Filling a Real Demand for Simulated Care, Avkin Startup Partners for Innovative Success
Recently on the University of Delaware’s website Amy Cowperthwait, Founder & CEO of Avkin was interviewed to share more about the successful partnerships that have developed through the University to bring innovation into our field of healthcare simulation. Beth Miller, Science Writer from UD’s Office of Communications, fills us in!
Amy Cowperthwait has a good recipe for blood if you ever need one. Good consistency, good color (unless you’re a green-blooded skink) and it flows the way it’s supposed to. No, she’s not a chef for Count Dracula. She’s a clinical nurse specialist in the University of Delaware’s Nursing Resource Simulation Center, and she has been cooking up packs of the plasma-like product to help nursing students, medical technicians and others learn the art of drawing blood.
It will be part of a kit her new company—Avkin—produces to help learners practice such procedures in realistic ways using silicon “skin” that has similar resistance to a needle, for example, and this fake blood that is drawn into an intravenous catheter just as real blood would be in a clinic.
With such experience, her UD students enter clinical settings with much greater confidence and skill. They are far less likely to be the “night nurse from hell” that one tracheostomy patient described to Cowperthwait—doing suction procedures that went too deep, went on too long and did way too much. “If that nurse could just get re-trained and hear about their patient’s experience, I am 100 percent positive they would change their care,” Cowperthwait said.
Avkin (formerly known as SimUCare) is one of a growing number of success stories emerging from UD’s Office of Economic Innovation and Partnerships, which shepherds viable new products developed by faculty and students to the marketplace.
Cowperthwait’s work was fueled by grants and prizes as products were developed and tested and the company was named one of the best startups in the nation by the National Council for Entrepreneurial Tech Transfer in 2016. A business investor has added fresh vigor to the company’s growing list of products.
From simulated tracheostomy care (Avtrach) to drawing blood (Avstick) and urinary catheter placement (Avcath), Avkin has a list of seven devices either on the market, in final testing or in various stages of development.
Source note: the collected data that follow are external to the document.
/-- The nine shapes of what executing an instruction does to a state. -/
inductive Effect (i : Instr) (s : State) : State → Prop where
  | fault (e : FaultCause) (h : s.execFault i e) : Effect i s (s.setStatus (.faulted e))
  | halt (h : i = .halt) : Effect i s (s.setStatus .halted)
  | arith (op : ArithOp) (a b r : Int) (d : Fin 4) (v : Byte) (h : i.op.family = .A ∨ i.op.family = .B)
      (hd : ∃ q, writesReg i = some q ∧ q.toNat = d) :
      Effect i s (((s.setF (arithFlags s.cfg.arithFlags op a b r s.F)).setReg d v).advance i.op.operandCount)
  | jump (a : Int) (h : i.op.family = .C) : Effect i s (s.setIp a)
  | move (d : Fin 4) (v : Byte) (h : i.op = .movRI ∨ i.op = .movRA ∨ i.op = .movRM)
      (hd : ∃ q, writesReg i = some q ∧ q.toNat = d) : Effect i s ((s.setReg d v).advance 2)
  | store (a : Int) (v : Byte) (h : i.op = .movAI ∨ i.op = .movMR) (ha : s.inRange a = true) :
      Effect i s ((s.setMem (Memory.write s.cfg.imageFill s.mem a.toNat v)).advance 2)
  | compare (a b : Int) (h : i.op = .cmpRR ∨ i.op = .cmpRI ∨ i.op = .cmpRA) :
      Effect i s ((s.setF (cmpFlags a b s.F)).advance 2)
  | push (v : Byte) (h : i.op = .push) (ha : s.inRange s.sp = true) :
      Effect i s (((s.setMem (Memory.write s.cfg.imageFill s.mem s.sp.toNat v)).setSp (s.sp - 1)).advance 1)
  | pop (d : Fin 4) (v : Byte) (h : i.op = .pop) (ha : s.inRange (s.sp + 1) = true)
      (hd : ∃ q, writesReg i = some q ∧ q.toNat = d) :
      Effect i s (((s.setReg d v).setSp (s.sp + 1)).advance 1)

theorem execFault_register (s : State) (i : Instr) (r : RegId) (h : r ∈ i.regOperands s.cfg.movmiSrc) (hr : 4 ≤ r.toNat) :
    s.execFault i (.addressError .register (zext8 r) s.ip) := by
  refine ⟨?_, rfl, r, h, hr, rfl⟩
  simp only [mayRaise, Bool.not_eq_true', List.isEmpty_eq_false_iff]
  exact List.ne_nil_of_mem h

theorem execFault_access (s : State) (i : Instr) (kind : AccessKind) (a : Int) (hk : kind = .data ∨ kind = .stack)
    (h : mayRaise s.cfg.movmiSrc i (.addressError kind a s.ip) = true) : s.execFault i (.addressError kind a s.ip) := by
  refine ⟨h, rfl, ?_⟩
  rcases hk with rfl | rfl <;> trivial

/-- The range of the exact result (40_alu_register.md R102): which operations can leave 0..255, and on which side. -/
theorem arithResult_range (op : ArithOp) (a b : Byte) (k : Int) (hk : k = zext8 b ∨ k = 1)
    (hd : (op == .div || op == .mod) = true → k ≠ 0) :
    (255 < arithResult op (zext8 a) k → (op == .add || op == .mul || op == .inc) = true) ∧
    (arithResult op (zext8 a) k < 0 → (op == .sub || op == .dec) = true) := by
  have ha := a.isLt
  have hb := b.isLt
  have h0 : 0 ≤ zext8 a ∧ zext8 a ≤ 255 := by simp only [zext8]; omega
  have h1 : 0 ≤ k ∧ k ≤ 255 := by simp only [zext8] at hk; omega
  cases op <;> simp only [arithResult] <;> refine ⟨fun h => ?_, fun h => ?_⟩ <;> first
    | rfl
    | (exfalso; omega)
    | (exfalso; have := Int.mul_nonneg h0.1 h1.1; omega)
    | (exfalso; have := Int.ediv_le_self k h0.1; omega)
    | (exfalso; have := Int.ediv_nonneg h0.1 h1.1; omega)
    | (exfalso; have := Int.emod_lt_of_pos (zext8 a) (show 0 < k by have := hd rfl; omega); omega)
    | (exfalso; have := Int.emod_nonneg (zext8 a) (hd rfl); omega)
All have emerged from UD engineering students’ senior design projects—a partnership Cowperthwait hopes to continue as new prototypes emerge.
The new devices and the simulation technology embedded within them are unique, even more so when worn by students enrolled in a course taught by faculty in UD’s Healthcare Theatre, a program Cowperthwait co-founded with Allan Carlsen of the Department of Theatre. Students practice on these actors, who respond in real time to haptic signals, such as vibrations, from electronic sensors.
The devices may indicate that excessive force has been used, for example, and the actor may holler “Ouch!” The devices have anatomically correct features. They produce sounds—and sometimes smells—that correspond to those typical to the situation. It can get intense.
“I saw so many new nurses who had solid technical skills struggle with the real-life matter of caring for the person behind the critical need and their family. What was missing in their education? The human element,” she said. “Nursing students were learning medical procedures on plastic models but not the interaction challenges of communicating with live human patients during their times of greatest need.”
The School of Nursing’s Resource Simulation Center exists to help students learn what to say, what to ask, how to respond.
“I could talk the paint off the walls,” said Haaf, now on the staff at the University of Maryland Medical Center in Baltimore. “I can hold a conversation with anyone or anything. But being able to work with the devices and the actors made it that much more realistic and much easier for students who couldn’t talk to a manikin. It makes our school unique in that way and makes us that much better nurses.”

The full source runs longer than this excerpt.